Kelompok itu datang untuk membalas dendam, tapi dia sendiri mampu mengalahkan begitu banyak orang. Tidak heran sopir taksi yang mengantar Cen Wu ke Kabupaten Li bilang, orang yang tidak boleh diganggu di sini adalah Zhou Wen.
Cen Wu yang baru pertama kali datang ke sini untuk sekolah dan fokus menghadapi ujian masuk kuliah secara naluriah mengira dirinya tidak akan berurusan dengan orang seperti Zhou Wen.
Namun entah mengapa, di malam yang gelap itu, cahaya lampu neon berwarna-warni jatuh di bahu lebar dan pinggang rampingnya, juga di wajahnya yang tegas, membangkitkan bayangan yang bergerak dan membuatnya tampak penuh pesona sekaligus rapuh.
Pertemuan pertama seperti itu, Cen Wu jelas mengingatnya seumur hidup.
*
Pagi hari, seperti kemarin, langit kota kecil Jiangbin masih kelabu.
Setelah sarapan, Feng Yanzhen menyuruh Ling Meng membawa Cen Wu berkeliling kota, memberinya uang jajan, dan menyuruh Ling Meng membeli sayur, buah, makanan matang bumbu, serta memberi tahu untuk membeli kue tart karena hari ini adalah ulang tahun Cen Wu.
Sebenarnya ulang tahun Cen Wu adalah kemarin, sudah lewat. Baru hari ini Feng Yanzhen teringat, setelah nenek Cen Wu, Wu Jin, mengirim pesan sebelum tidur tadi malam. Karena takut Cen Wu merasa sedih, Feng Yanzhen berkata hari ini akan merayakannya sebagai pengganti.
Cen Wu adalah permata hati Wu Jin, setiap tahun saat membawa gadis kecil itu, Wu Jin selalu merayakan ulang tahunnya khusus.
Tahun ini Cen Wu berumur delapan belas tahun, datang menumpang di rumah Feng Yanzhen, Wu Jin berulang kali mengingatkan Feng Yanzhen agar tidak membuat gadis kecil itu kecewa, meskipun tidak memiliki identitas resmi, dia tetaplah seorang bangsawan.
Ling Meng menerima uang itu dengan senang hati dan mengajak Cen Wu berkeliling kota.
Di luar masih hujan, mereka pergi ke pasar membeli sayur dan buah, lalu ke toko kue.
Di kota kabupaten hanya ada satu toko kue yang layak, di depan pintunya ada dua meja kecil dengan tenda payung.

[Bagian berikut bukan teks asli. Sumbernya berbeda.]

theorem advanceSweep_units (x y : Port) (s : State) :
    ((advanceSweep x s).bank y).view = (if y = x then (s.bank y).view.sweepOn else (s.bank y).view) ∧
    ((advanceSweep x s).bank y).monitor = (s.bank y).monitor := by
  rw [advanceSweep, State.mapView, State.bank_mapBank]
  split
  · rename_i e; subst e; exact ⟨rfl, rfl⟩
  · exact ⟨rfl, rfl⟩

/-! ## A whole clock of operation -/

/-- The events of an instant, unit by unit: the sweeps go on, and at a tick the monitors count. -/
theorem runEvents_units (y : Port) (s : State) : ((runEvents s).bank y).view = (s.bank y).view.sweepOn ∧
    ((runEvents s).bank y).monitor = if s.timebase.left ≤ 1 then (s.bank y).monitor.lived else (s.bank y).monitor := by
  obtain ⟨ctime, -, -, cunits⟩ := cutoffInstant_keeps s
  have hunits : (sampleCaptures (timeInstant (cutoffInstant s))).units = s.units := by
    rw [(sampleCaptures_keeps _).2, (timeInstant_turns _).1.2.2.2]
    exact (units_of_banks rfl).trans cunits
  generalize hp : sampleCaptures (timeInstant (cutoffInstant s)) = p at hunits
  have hdue : tickDue (cutoffInstant s) = decide (s.timebase.left ≤ 1) := by rw [tickDue, ctime]
  rw [runEvents_eq, hp, hdue]
  obtain ⟨bview, bmon⟩ := advanceSweep_units .B y (advanceSweep .A (liveInstant (decide (s.timebase.left ≤ 1)) p))
  obtain ⟨aview, amon⟩ := advanceSweep_units .A y (liveInstant (decide (s.timebase.left ≤ 1)) p)
  obtain ⟨lview, lmon⟩ : ((liveInstant (decide (s.timebase.left ≤ 1)) p).bank y).view = (p.bank y).view ∧
      ((liveInstant (decide (s.timebase.left ≤ 1)) p).bank y).monitor =
        if s.timebase.left ≤ 1 then (p.bank y).monitor.lived else (p.bank y).monitor := by
    by_cases hd : s.timebase.left ≤ 1
    · simp only [liveInstant, decide_eq_true hd, if_true, if_pos hd]
      exact tickLiveness_units y p
    · simp only [liveInstant, decide_eq_false hd, if_neg hd]
      exact ⟨rfl, rfl⟩
  rw [bview, bmon, aview, amon, lview, lmon, view_of_units hunits, monitor_of_units hunits]
  refine ⟨?_, rfl⟩
  cases y <;> rfl

/-- The view units and monitors after one core clock of operation. -/
theorem coreClock_units (h : s.phase = .run) (y : Port) : ((coreClock s).bank y).view = (s.bank y).view.sweepOn ∧
    ((coreClock s).bank y).monitor = if s.timebase.left ≤ 1 then (s.bank y).monitor.lived else (s.bank y).monitor := by
  have hu := units_newInstant s
  obtain ⟨hview, hmon⟩ := runEvents_units y (newInstant s)
  rw [coreClock_run h, hview, hmon, newInstant_timebase, view_of_units hu, monitor_of_units hu]
  exact ⟨rfl, rfl⟩

theorem coreClock_timebase (h : s.phase = .run) : (coreClock s).timebase =
    if s.timebase.left ≤ 1 then s.timebase.ticked else { s.timebase with left := s.timebase.left - 1 } := by
  obtain ⟨ctime, -⟩ := cutoffInstant_keeps (newInstant s)
  rw [coreClock_run h, (runEvents_shared _).kept.1.2.2, (sampleCaptures_keeps _).1.2.2, timeInstant_timebase, ctime,
    newInstant_timebase]

theorem coreClock_cutoff (h : s.phase = .run) : (coreClock s).cutoff = (cutoffInstant s).cutoff := by
  rw [coreClock_run h, (runEvents_shared _).kept.1.2.1, (sampleCaptures_keeps _).1.2.1, (timeInstant_turns _).1.1]
  show (cutoffInstant (newInstant s)).cutoff = _
  simp only [cutoffInstant_cutoff, pinDemands_newInstant, sampledCutoff, newInstant_cutoff, newInstant_pins]

/-- A cadence after one core clock of operation. -/
theorem coreClock_cadence (h : s.phase = .run) (k : BitVec 2) : (coreClock s).cadence k =
    let c := if PinDemands s then (s.cadence k).unfreshed.halted else (s.cadence k).unfreshed
    if s.timebase.left ≤ 1 then c.turned (nextTime s.timebase) else c := by
  have hc : (cutoffInstant (newInstant s)).cadence k =
      if PinDemands s then (s.cadence k).unfreshed.halted else (s.cadence k).unfreshed := by
    by_cases hp : PinDemands s
    · rw [if_pos hp, cutoffInstant_cadence_entry ((pinDemands_newInstant s).mpr hp), newInstant_cadence]
    · rw [if_neg hp, cutoffInstant_cadence (mt (pinDemands_newInstant s).mp hp), newInstant_cadence]
  obtain ⟨ctime, -⟩ := cutoffInstant_keeps (newInstant s)
  rw [coreClock_run h, State.cadence, (runEvents_shared _).kept.1.1, (sampleCaptures_keeps _).1.1, ← State.cadence,
    timeInstant_cadence, hc, ctime, newInstant_timebase]
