/-- FX33 stores the hundreds, tens and ones of V[X] at I, I+1, I+2, leaves I and every other byte alone, and when
I >= 4094 stops with OutOfBoundAddress (43_index_memory.md StoreBCD; the error kind is decision D16, log 12). -/
def Obligations.StoreBcdWritesThreeDigits : Prop :=
  (∀ (x : Reg) (s : State), s.index.toNat + 3 ≤ 4096 → ∃ t, exec (.storeBCD x) s = .next t ∧
    (t.mem.read s.index.toNat).toNat = (s.readReg x).toNat / 100 ∧
    (t.mem.read (s.index.toNat + 1)).toNat = (s.readReg x).toNat / 10 % 10 ∧
    (t.mem.read (s.index.toNat + 2)).toNat = (s.readReg x).toNat % 10 ∧
    (∀ a, a < s.index.toNat ∨ s.index.toNat + 3 ≤ a → t.mem.read a = s.mem.read a) ∧
    SameIndex s t ∧ OnlyMemIndex s t ∧ Advances s t) ∧
  ∀ (x : Reg) (s : State), 4096 < s.index.toNat + 3 → exec (.storeBCD x) s = .fault .outOfBoundAddress

/-- FX55 stores V[0] to V[X] at I to I + X, leaves every other byte alone, moves I past them, and when I + X > 4095 stops
with OutOfBoundAddress (43_index_memory.md StoreRegisters; the error kind is decision D16, log 12). -/
def Obligations.StoreRegistersWritesBlock : Prop :=
  (∀ (x : Reg) (s : State), s.index.toNat + x.val + 1 ≤ 4096 → ∃ t, exec (.storeRegisters x) s = .next t ∧
    (∀ r : Reg, r ≤ x → t.mem.read (s.index.toNat + r.val) = s.readReg r) ∧
    (∀ a, a < s.index.toNat ∨ s.index.toNat + x.val + 1 ≤ a → t.mem.read a = s.mem.read a) ∧
    t.index.toNat = s.index.toNat + x.val + 1 ∧ OnlyMemIndex s t ∧ Advances s t) ∧
  ∀ (x : Reg) (s : State), 4096 < s.index.toNat + x.val + 1 →
    exec (.storeRegisters x) s = .fault .outOfBoundAddress

/-- FX65 loads V[0] to V[X] from I to I + X, leaves the registers above X and all memory alone, moves I past them, and
when I + X > 4095 stops with OutOfBoundAddress (43_index_memory.md LoadRegisters; the error kind is decision D16,
log 12). -/
def Obligations.LoadRegistersReadsBlock : Prop :=
  (∀ (x : Reg) (s : State), s.index.toNat + x.val + 1 ≤ 4096 → ∃ t, exec (.loadRegisters x) s = .next t ∧
    (∀ r : Reg, r ≤ x → t.readReg r = s.mem.read (s.index.toNat + r.val)) ∧
    (∀ r : Reg, x < r → t.readReg r = s.readReg r) ∧
    t.index.toNat = s.index.toNat + x.val + 1 ∧ SameTimers s t ∧ SameStack s t ∧ SameMem s t ∧ SameKeys s t ∧
    SameScreen s t ∧ SameDraws s t ∧ Advances s t) ∧
  ∀ (x : Reg) (s : State), 4096 < s.index.toNat + x.val + 1 →
    exec (.loadRegisters x) s = .fault .outOfBoundAddress

/-- An FX55, then I set back, then an FX65 with the same X restores V[0] to V[X], whatever the registers held in between
(43_index_memory.md LoadRegisters, corner cases). -/
def Obligations.LoadAfterStoreRestoresRegisters : Prop :=
  ∀ (x : Reg) (s t : State), exec (.storeRegisters x) s = .next t → ∀ (v : Vector Byte 16) (p : Word),
    ∃ u, exec (.loadRegisters x) { t with v := v, pc := p, index := s.index } = .next u ∧
      ∀ r : Reg, r ≤ x → u.readReg r = s.readReg r

/-- A store is seen by the next fetch: after an FX55 with X >= 1 whose block begins at the next instruction, that
instruction is the one V[0] and V[1] spell (20_memory.md section 4). -/
def Obligations.StoreIsSeenByTheNextFetch : Prop :=
  ∀ (x : Reg) (s t : State), 1 ≤ x → s.index = s.pc + 2#16 → exec (.storeRegisters x) s = .next t →
    fetch t = .ok (nibblesOf (s.readReg 0) (s.readReg 1))

/-- Memory in canonical form is determined by what its bytes read as: equal memories are equal data (the model's own
form, log 21; 20_memory.md section 1). -/
def Obligations.CanonicalMemoryIsUnique : Prop :=
  ∀ m m' : Memory, m.wf → m'.wf → (∀ a, m.read a = m'.read a) → m = m'

/-! ### Random, timers, keypad -/

/-- CXNN puts the byte this step draws, masked with NN, in V[X], uses that one byte up and changes nothing else but pc;
its meaning is the same for every byte that could be drawn (44_random_timer_keypad.md Random; decision D23, log 3;
`Config.drawByte` has no value that a proof could know). -/
def Obligations.RandomMasksTheDraw : Prop :=
  (∀ (x : Reg) (nn : Byte) (s : State), ∃ t, exec (.random x nn) s = .next t ∧
    (∀ k, (t.readReg x).getLsbD k = ((Config.drawByte s.draws).getLsbD k && nn.getLsbD k)) ∧
    t.draws = s.draws + 1 ∧ SameRegsBut x s t ∧ SameIndex s t ∧ SameTimers s t ∧ SameStack s t ∧ SameMem s t ∧
    SameKeys s t ∧ SameScreen s t ∧ Advances s t) ∧
  ∀ (r : Byte) (x : Reg) (nn : Byte) (s : State), ∃ t, effectRandomOf r x nn s = .ok (t, .advance) ∧
    (∀ k, (t.readReg x).getLsbD k = (r.getLsbD k && nn.getLsbD k)) ∧ SameRegsBut x s t

/-- Only CXNN depends on the draw: every other instruction does the same whichever draws are to come
(44_random_timer_keypad.md Random; decision D23, log 3). -/
def Obligations.OnlyRandomDependsOnTheDraw : Prop :=
  ∀ (i : Instr) (s : State) (k : Nat), (∀ x nn, i ≠ .random x nn) →
    exec i { s with draws := k } = mapNext (fun t => { t with draws := k }) (exec i s)

/-- FX07 copies DT to V[X]; FX15 and FX18 copy V[X] to DT and to ST (44_random_timer_keypad.md; decision D27, log 5). -/
def Obligations.TimerInstructionsMoveBytes : Prop :=
  (∀ (x : Reg) (s : State), ∃ t, exec (.loadDelayTimer x) s = .next t ∧
    t.readReg x = s.dt ∧ SameRegsBut x s t ∧ OnlyRegs s t ∧ Advances s t) ∧
  (∀ (x : Reg) (s : State), ∃ t, exec (.setDelayTimer x) s = .next t ∧
    t.dt = s.readReg x ∧ t.st = s.st ∧ OnlyTimers s t ∧ Advances s t) ∧
  ∀ (x : Reg) (s : State), ∃ t, exec (.setSoundTimer x) s = .next t ∧
    t.st = s.readReg x ∧ t.dt = s.dt ∧ OnlyTimers s t ∧ Advances s t

/-- EX9E skips exactly when the key named by V[X]'s low nibble is held, EXA1 exactly when it is not: one of the two skips
in every state; the edge set plays no part (44_random_timer_keypad.md; the low nibble is decision D13, log 9). -/
def Obligations.KeySkipsReadTheSteadyState : Prop :=
  ∀ (x : Reg) (s : State) (k : Key), k.val = (s.readReg x).toNat % 16 →
    (∃ t, exec (.skipIfKeyPressed x) s = .next t ∧ SkipsIff s.key[k] s t ∧ OnlyPc s t) ∧
    ∃ t, exec (.skipIfKeyNotPressed x) s = .next t ∧ SkipsIff (!s.key[k]) s t ∧ OnlyPc s t

/-- R36: the just-pressed key is the least one in the edge set, and there is none exactly when the edge set is empty. -/
def Obligations.JustPressedIsTheLeastEdge : Prop :=
  ∀ s : State,
    (∀ k : Key, justPressed s = some k ↔ s.jp[k] = true ∧ ∀ j : Key, j < k → s.jp[j] = false) ∧
    (justPressed s = none ↔ ∀ k : Key, s.jp[k] = false)

/-- FX0A puts the least just-pressed key in V[X] and advances, the edge set unchanged; with an empty edge set it changes
nothing, pc included, whatever keys are held (44_random_timer_keypad.md WaitForKey; decision D20, log 22). -/
def Obligations.WaitForKeyTakesTheLeastEdge : Prop :=
  (∀ (x : Reg) (s : State) (k : Key), s.jp[k] = true → (∀ j : Key, j < k → s.jp[j] = false) →
    ∃ t, exec (.waitForKey x) s = .next t ∧ (t.readReg x).toNat = k.val ∧
      SameRegsBut x s t ∧ OnlyRegs s t ∧ Advances s t) ∧
  ∀ (x : Reg) (s : State), (∀ k : Key, s.jp[k] = false) → exec (.waitForKey x) s = .next s

/-! ### Display -/

/-- 00E0 unsets every pixel and changes nothing else but pc; VF is not written (45_display.md ClearScreen; decision D29,
log 5). -/
def Obligations.ClearScreenUnsetsEveryPixel : Prop :=
  ∀ s : State, ∃ t, exec .clearScreen s = .next t ∧ (∀ y x, Screen.pixel t.fb y x = false) ∧
    SameRegs s t ∧ OnlyScreenRegs s t ∧ Advances s t

/-- DXYN toggles exactly the on-screen pixels under the set bits of the N bytes at I drawn at (V[X], V[Y]), clipped and
not wrapped, then sets VF to 1 exactly when one of them was set, and changes nothing else; when I + N > 4096 it stops
with OutOfBoundRange (45_display.md DrawSprite; start and bounds are decisions D14, D15, D16, logs 10 to 12). -/
def Obligations.DrawSpriteTogglesCoveredPixels : Prop :=
  (∀ (x y : Reg) (n : Fin 16) (s : State), s.index.toNat + n.val ≤ 4096 →
    ∃ t, exec (.drawSprite x y n) s = .next t ∧
      (∀ py px, Screen.pixel t.fb py px = (Screen.pixel s.fb py px ^^ spriteCovers
        (s.mem.readBytes s.index.toNat n.val) (s.readReg x).toNat (s.readReg y).toNat py px)) ∧
      (t.readReg vf = 0x01#8 ↔ ∃ py px, Screen.pixel s.fb py px = true ∧ spriteCovers
        (s.mem.readBytes s.index.toNat n.val) (s.readReg x).toNat (s.readReg y).toNat py px = true) ∧
      (t.readReg vf = 0x00#8 ∨ t.readReg vf = 0x01#8) ∧ SameRegsBut vf s t ∧ OnlyScreenRegs s t ∧ Advances s t) ∧
  ∀ (x y : Reg) (n : Fin 16) (s : State), 4096 < s.index.toNat + n.val →
    exec (.drawSprite x y n) s = .fault .outOfBoundRange

/-- Drawing the same sprite at the same position twice restores the screen; the first draw reports a collision exactly
when a covered pixel was set, the second exactly when one was unset (45_display.md, the XOR law as conflict C2 corrects
it). The first clause holds at every position; the second is two DXYN in a row, whose position does not move because X
and Y are not VF; the third is two DXYN in a row for every X and Y: where one of them is VF, the second sprite is drawn
at the position the first one's flag gives. In the second and third the start V[X], V[Y] is not reduced (decision D14,
log 10). -/
def Obligations.DrawingTwiceRestoresTheScreen : Prop :=
  (∀ (fb : Screen) (x0 y0 : Nat) (rows : List Byte),
    ((fb.draw x0 y0 rows).1.draw x0 y0 rows).1 = fb ∧
    ((fb.draw x0 y0 rows).2 = true ↔ ∃ y x, fb.pixel y x = true ∧ spriteCovers rows x0 y0 y x = true) ∧
    (((fb.draw x0 y0 rows).1.draw x0 y0 rows).2 = true ↔
      ∃ y x, fb.pixel y x = false ∧ spriteCovers rows x0 y0 y x = true)) ∧
  (∀ (x y : Reg) (n : Fin 16) (s t : State), x ≠ vf → y ≠ vf → exec (.drawSprite x y n) s = .next t →
    ∃ u, exec (.drawSprite x y n) t = .next u ∧ u.fb = s.fb ∧
      (u.readReg vf = 0x01#8 ↔ ∃ py px, Screen.pixel s.fb py px = false ∧ spriteCovers
        (s.mem.readBytes s.index.toNat n.val) (s.readReg x).toNat (s.readReg y).toNat py px = true)) ∧
  ∀ (x y : Reg) (n : Fin 16) (s t : State), exec (.drawSprite x y n) s = .next t →
    ∃ u, exec (.drawSprite x y n) t = .next u ∧ ∀ py px, Screen.pixel u.fb py px = (Screen.pixel s.fb py px ^^
      (spriteCovers (s.mem.readBytes s.index.toNat n.val) (s.readReg x).toNat (s.readReg y).toNat py px ^^
       spriteCovers (s.mem.readBytes s.index.toNat n.val) (t.readReg x).toNat (t.readReg y).toNat py px))

/-! ### The whole machine -/

/-- What each part of the state is written by, over all instructions: I by ANNN, FX1E, FX29, FX55, FX65 only, memory by
FX33 and FX55 only, the stack by Call and Return only, DT by FX15 and ST by FX18 only, the screen by 00E0 and DXYN only,
the keypad by none (10_state.md sections 2 to 7, 20_memory.md section 3; that FX0A leaves the edge set alone is decision
D20, log 22). -/
def Obligations.StateIsWrittenOnlyByItsInstructions : Prop :=
  ∀ (i : Instr) (s t : State), exec i s = .next t →
    (t.index ≠ s.index → (∃ nnn, i = .storeIndex nnn) ∨ (∃ x, i = .addToIndex x) ∨ (∃ x, i = .fontAddress x) ∨
      (∃ x, i = .storeRegisters x) ∨ ∃ x, i = .loadRegisters x) ∧
    (t.mem ≠ s.mem → (∃ x, i = .storeBCD x) ∨ ∃ x, i = .storeRegisters x) ∧
    (t.stack ≠ s.stack → (∃ nnn, i = .call nnn) ∨ i = .ret) ∧
    (t.dt ≠ s.dt → ∃ x, i = .setDelayTimer x) ∧
    (t.st ≠ s.st → ∃ x, i = .setSoundTimer x) ∧
    (t.fb ≠ s.fb → i = .clearScreen ∨ ∃ x y n, i = .drawSprite x y n) ∧
    SameKeys s t

/-- The machine after construction: the sixteen glyphs of the font at 0x000, glyph 0 first, every other byte zero, pc at
0x0200, every register, timer, key, edge and pixel zero and the stack empty (10_state.md section 9; decisions D3, D4, D5, logs 1 and 2). -/
def Obligations.ResetStateAsConstructed : Prop :=
  State.reset.pc = 0x0200#16 ∧ State.reset.index = 0x0000#16 ∧ State.reset.dt = 0x00#8 ∧ State.reset.st = 0x00#8 ∧
  State.reset.depth = 0 ∧ (∀ r, State.reset.readReg r = 0x00#8) ∧
  (∀ k : Key, State.reset.key[k] = false ∧ State.reset.jp[k] = false) ∧
  (∀ y x, Screen.pixel State.reset.fb y x = false) ∧
  State.reset.mem.readBytes 0x000 80 =
    ([0xF0#8, 0x90#8, 0x90#8, 0x90#8, 0xF0#8] ++ [0x20#8, 0x60#8, 0x20#8, 0x20#8, 0x70#8] ++
      [0xF0#8, 0x10#8, 0xF0#8, 0x80#8, 0xF0#8] ++ [0xF0#8, 0x10#8, 0xF0#8, 0x10#8, 0xF0#8] ++
      [0x90#8, 0x90#8, 0xF0#8, 0x10#8, 0x10#8] ++ [0xF0#8, 0x80#8, 0xF0#8, 0x10#8, 0xF0#8] ++
      [0xF0#8, 0x80#8, 0xF0#8, 0x90#8, 0xF0#8] ++ [0xF0#8, 0x10#8, 0x20#8, 0x40#8, 0x40#8] ++
      [0xF0#8, 0x90#8, 0xF0#8, 0x90#8, 0xF0#8] ++ [0xF0#8, 0x90#8, 0xF0#8, 0x10#8, 0xF0#8] ++
      [0xF0#8, 0x90#8, 0xF0#8, 0x90#8, 0x90#8] ++ [0xE0#8, 0x90#8, 0xE0#8, 0x90#8, 0xE0#8] ++
      [0xF0#8, 0x80#8, 0x80#8, 0x80#8, 0xF0#8] ++ [0xE0#8, 0x90#8, 0x90#8, 0x90#8, 0xE0#8] ++
      [0xF0#8, 0x80#8, 0xF0#8, 0x80#8, 0xF0#8] ++ [0xF0#8, 0x80#8, 0xF0#8, 0x80#8, 0x80#8]) ∧
  ∀ a, 0x050 ≤ a → State.reset.mem.read a = 0x00#8

/-- The invariant holds after construction (10_state.md sections 3, 5, 9; the memory form is log 21). -/
def Obligations.ResetMeetsTheInvariant : Prop := State.reset.Inv

/-- Every step keeps the invariant, from every state that has it: memory canonical, at most 12 return addresses, none
above 0x1000, pc at most 0x10FE (10_state.md sections 3 and 5; decision D24, log 13; the memory form is log 21). -/
def Obligations.StepKeepsTheInvariant : Prop :=
  ∀ s t : State, s.Inv → step s = .next t → t.Inv

/-- Every interleaving of ticks and driver operations, from every state that has the invariant, ends in one that has it
(00_scope.md section 4, 60_exceptions.md section 5, 10_state.md sections 3 and 5; decisions D18, D21, D24, logs 23, 17,
13). -/
def Obligations.EveryInterleavingKeepsTheInvariant : Prop :=
  ∀ (as : List Action) (s : State), s.Inv → (runActions as s).Inv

Hari hujan, ada seseorang duduk santai minum kopi di meja, itu adalah Lu Xuan yang kemarin Cen Wu lihat di stasiun kereta.
Ling Meng berbisik kepada Cen Wu, “Jangan ganggu dia, dia sangat manja, dia anak bangsawan di sini.”
“Oh,” jawab Cen Wu mengangguk.
Mereka berdua berjalan melewati Lu Xuan, yang sedang sibuk menelpon dan tidak memperhatikan mereka.
Cen Wu mendengar Lu Xuan dengan suara manja yang sama seperti kemarin berkata, “Sayang, sekarang sudah jam berapa? Kenapa kamu masih tidur? Hari ini ulang tahunku, kamu janji akan merayakannya untukku. Malam ini aku akan bawa kue ke bar kamu, kamu suruh teman-temanmu nyanyikan lagu ulang tahun untukku, ya? Kemarin aku ke Kabupaten Li dan sudah menyiapkan hadiah untukmu. Kamu pasti bakal sangat menyukainya. Sayang, bangunlah, rayakan ulang tahunku, ya?”
Suara Lu Xuan agak keras, tapi dibuat manja dan lembut, membuat orang merasa tidak nyaman.
Semakin tidak nyaman sesuatu, semakin mudah diingat.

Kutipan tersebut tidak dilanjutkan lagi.